Hooker filed plans in 1988 for a $240 million regional mall with 1350000 sqft of retail space on two levels, five department stores ranging from 80000 sqft to 200000 sqft, a 65 ft tall glass-roofed center court enclosing 1.5 acre, and 6,853 parking spaces. The planned development would have increased Cary's tax base by 18%. Site clearance and road work began, but construction was halted when a national recession forced the company to declare bankruptcy in late 1989.

The Crossroads Mall site was soon purchased by New Market Development. In 1990, they filed drastically changed plans. Instead of an enclosed mall at the center of the site, they proposed a 628610 sqft power center with 11 big-box anchors and a few smaller shops lining the edge of the site and 3,458 parking spaces at the center. Although the new proposal had half as much retail space, it was very large for an outdoor retail center at the time.

The plaza opened in 1991 with anchors including Toys "R" Us, Uptons department store, Stein Mart, Bookstar, Pet Depot, Marshalls, REI, OfficeMax, Home Quarters Warehouse, and Phar-Mor. Service Merchandise opened after the grand opening.

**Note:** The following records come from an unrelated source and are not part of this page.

-- ==== Sys2Proof/Machine/Vss.lean ====
section
/-! DEFINITION. Virtual subsystems, namespaces and tenants (R220 to R247): the management association, the catalog's changes and copies,
the objects, the moving of tenant queues, Sanitize and Format. -/

namespace Sys2Proof.Machine

/-! ### The management association (R222 to R224) -/

/-- Challenge and Prove are served to the manager, before its proof too, and to nobody else. -/
def provingSet : AdminSet := { host := false, mgmt := true, early := true }

/-- A fresh 32-byte nonce from the trust engine's generator. -/
def freshNonce (s : State) : Nat × State :=
  let (n, s) := takeFree s
  (n % 2 ^ 256, s)

/-- Management Challenge: the nonce replaces any earlier one of the association. PF0 needs none and keeps none. -/
def mgmtChallenge (s : State) (c : Cid) (a : Option Nat) : State :=
  let (n, s) := freshNonce s
  let s := match a.bind fun a => (assocOf s a).map fun x => (a, x) with
    | some (a, x) => setAssoc s a (some { x with nonce := some n })
    | none => s
  reply s c .success 0 (leBytes 32 n)

/-- The 2,000 bytes of an anchor of section 0x0012 (R120). -/
def anchorEntry (s : State) (anchor : Nat) : Option (List Byte) :=
  match sectionOf s.cfg 0x12 with
  | none => none
  | some b => ((List.range (b.length / 2000)).find? fun i => leAt b (2000 * i) 1 == anchor).map fun i => (b.drop (2000 * i)).take 2000

/-- Its roles. -/
def anchorRoles (s : State) (anchor : Nat) : Option Nat := (anchorEntry s anchor).map fun e => field (leAt e 1 1) 0 3

/-- A byte string in a field of `n` bytes, zero-padded. -/
def padded (n : Nat) (bs : List Byte) : List Nat := ((bs.map BitVec.toNat) ++ List.replicate n 0).take n

/-- The 64-byte message that both signatures of a proof sign (R224): "LYSAR-MANAGE-V1", a zero byte, and the digest of the nonce, the identity
fingerprint, the controller ID and the host NQN. -/
def manageMessage (nonce a : Nat) (host : List Byte) : List Nat :=
  [0x4C, 0x59, 0x53, 0x41, 0x52, 0x2D, 0x4D, 0x41, 0x4E, 0x41, 0x47, 0x45, 0x2D, 0x56, 0x31, 0] ++
  leBytes 48 (Config.sha384 (leBytes 32 nonce ++ leBytes 48 identityFp ++ leBytes 2 a ++ padded 256 host))

/-- The signatures of a proof are checked under the anchor's keys. -/
def checkProof (s : State) (e : List Byte) (msg : List Nat) (data : List Byte) : State :=
  emit (emit s (.verify 0 (natsOf ((e.drop 16).take 32)) msg (natsOf (data.take 64))))
    (.verify 1 (natsOf ((e.drop 48).take 1952)) msg (natsOf ((data.drop 64).take 3309)))

/-- Management Prove consumes the nonce: both signatures must verify under the anchor. The third failure ends the association. -/
def mgmtProve (s : State) (c : Cid) (anchor : Nat) (data : List Byte) (v : AuthVerdict) (a : Nat) (x : Assoc) : State :=
  let y := { x with nonce := none }
  let s := match x.nonce, anchorEntry s anchor with
    | some n, some e => checkProof s e (manageMessage n a x.host) data
    | _, _ => s
  match x.nonce, anchorRoles s anchor, data.length == 3376 && v.ed && v.ml with
  | some _, some r, true => reply (setAssoc s a (some { y with roles := some r })) c .success
  | _, _, _ =>
    let s := setAssoc s a (some { y with proofs := x.proofs + 1 })
    let s := writeEvent s { num := 0x0510, inst := a, detail := [anchor, a] }
    let s := reply s c (.vendor 0xE4)
    if 2 ≤ x.proofs then assocEnd s a else s

def execManagementChallenge (c : Cid) (s : State) : Host.Outcome State Fault Refusal :=
  .next (onAdmin s c provingSet (fun a _ s => mgmtChallenge s c (some a)) fun s => mgmtChallenge s c none)

def execManagementProve (c : Cid) (anchor : Nat) (data : List Byte) (v : AuthVerdict) (s : State) : Host.Outcome State Fault Refusal :=
  .next (onAdmin s c provingSet (fun a x s => mgmtProve s c anchor data v a x) fun s => reply s c .success)

/-- AUTH_TIMEOUT_MS has passed without a proof. -/
def mgmtLate (s : State) (a : Nat) : State :=
  match assocOf s a with
  | some x => if x.mgmt && x.roles.isNone then assocEnd s a else s
  | none => s

def execMgmtAuthTimeout (assoc : Nat) (s : State) : Host.Outcome State Fault Refusal := .next (mgmtLate s assoc)

/-! ### What a catalog change brings about (R225, R230, R231, R233, R394) -/

/-- A full shaper bucket, in 1/1,024 bytes (R392). -/
def bucketDepth (r : VssRec) : Int := (1024 * 1024 * r.burst : Nat)

/-- A virtual subsystem enters Resetting or Removing: its instar, and every association of it on this controller; for Resetting, what its virtual
controllers have in flight is withdrawn as R232 fixes, else it finishes (DEDUCED, log 23). -/
def vssQuiesce (s : State) (v : Nat) (reset : Bool) : State :=
  let r := rtOf s v
  let s := setRt s v { r with instar := bumpInstar r.instar s.now (ticksMs 1) }
  (assocsOf s v).foldl (fun s a => assocEndBy s a true (if reset then abortCtx else letGo)) s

Several of the original anchors have changed. Bookstar shut after acquisition by Barnes & Noble, and others have gone bankrupt: Home Quarters was replaced with Dick's Sporting Goods and Bed Bath & Beyond (which closed in 2023 when the company went bankrupt. It has since been replaced by Bob’s Discount Furniture), Phar-Mor was replaced by Best Buy, Service Merchandise was replaced by DSW, Inc. and A.C. Moore (which has since been subdivided into Aerie and American Eagle Outfitters) and Uptons was replaced with Michaels and Old Navy. Pet Depot became Petco, REI was replaced by HomeGoods, OfficeMax was replaced by Ross, Rugged Warehouse was replaced by Home Centric, and Toys "R" Us closed in 2018 after their "Going out of Business" sale. Its space was filled by Hobby Lobby in February 2020.

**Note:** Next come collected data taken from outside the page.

/-- The mirror holder asks for a page again (R312). -/
def repairIn (s : State) (p : Nat) : State :=
  if (ownPg s p).rc.isSome && (ownPg s p).st != .staged && (ownPg s p).st != .free then copyPage s p else s

/-- The orphan pages of a namespace. -/
def orphansOf (s : State) (g ns : Nat) : List Nat :=
  s.coc.own.filterMap fun x => match x.2.rc with
    | some r => if x.2.orphan && r.group == g && r.ns == ns then some x.1 else none
    | none => none

/-- The partner awaits the hand-back of a namespace: its orphan pages go out, none of them left behind (R307). -/
def awaitIn (s : State) (x : Nat) : State :=
  let g := x / 65536 % 2
  if s.coc.scanned && !(grpOf s g).owned then tdmSend s (.tandem 10 ([g, x % 65536] ++ orphansOf s g (x % 65536))) else s

/-- A hand-back has ended: an abandoned namespace's orphans are cleared (R465). -/
def endingIn (s : State) (x : Nat) : State :=
  if x / 131072 % 2 = 1 then (orphansOf s (x / 65536 % 2) (x % 65536)).foldl (fun s p => setOwn s p {}) s else s

/-- The old owner holds no orphans of a group, so none of a namespace that awaits; with nothing awaited, orphans it still holds are confirmed
(R465). -/
def orphansIn (s : State) (f : FrameItems) (g : Nat) : State :=
  let x := grpOf s g
  if !x.owned || !x.open_ then s
  else if !bitAt f.orphans g then
    if decide (2 ≤ f.mode) && decide (f.mode ≤ 4) then x.await.foldl (fun s ns => awaitEnd s g ns false) s else s
  else if x.await.isEmpty then tdmSend s (.tandem 11 [g])
  else s

/-- A frame arrives: the newest is kept, and its items are applied. -/
def frameReceive (s : State) (crcOk : Bool) (f : FrameItems) : State :=
  if !s.tdm.linkUp then s
  else if !crcOk then rcAdd s 0xC0030 0 1
  else if f.tick ≤ s.tdm.frame.tick then s
  else
    let moved := f.addrs != s.tdm.frame.addrs
    let s := { s with tdm := { s.tdm with frame :=
      { tick := f.tick, mode := f.mode, owned := f.owned, seq0 := f.seq0, seq1 := f.seq1, catGen := f.catGen, unmirrored := f.unmirrored,
        latched := f.latched, retries := f.retries.foldl (fun t x => tput t 0 x.1 (x.2 + 1)) [], awaiting := f.awaiting,
        orphans := f.orphans, addrs := f.addrs } } }
    let s := if moved then discNote s else s
    let s := f.releases.foldl (fun s x => releaseIn s x.1 x.2) s
    let s := f.repairs.foldl repairIn s
    let s := f.endings.foldl endingIn s
    let s := f.awaiting.foldl awaitIn s
    orphansIn (orphansIn s f 0) f 1

def execCadenceFrameReceive (crcOk : Bool) (f : FrameItems) (s : State) : Host.Outcome State Fault Refusal :=
  .next (frameReceive s crcOk f)

/-! ### The standing map (R463) -/

/-- Entries of a group the partner holds. -/
def standingIn (s : State) (g : Nat) (a : AreaRead) (last : Bool) : State :=
  let x := grpOf s g
  if !s.tdm.linkUp || x.owned then s
  else
    let s := setGrp s g { x with standing := x.standing || last, standingMap := a.map.foldl (fun t y => tput t {} y.1 y.2) x.standingMap }
    { s with fed := { s.fed with area := a.place.foldl (fun t y => tput t {} y.1 y.2) s.fed.area } }

def execStandingMapReceive (group : Nat) (entries : AreaRead) (last : Bool) (s : State) : Host.Outcome State Fault Refusal :=
  onGroup group s fun s => standingIn s group entries last

end Sys2Proof.Machine
end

The center was purchased by Kimco Realty in 2014, which also owns the adjacent Centrum at Crossroads shopping center.

==Surrounding shopping area==
Since Crossroads was built, several adjacent or nearby shopping centers have been established. These surrounding centers have grocery stores or discount stores as anchors, though they also include competitors of anchors of Crossroads itself. Cary Towne Center, built in 1979 and closed in 2021, was located approximately 1 mi from Crossroads Plaza down Walnut Street.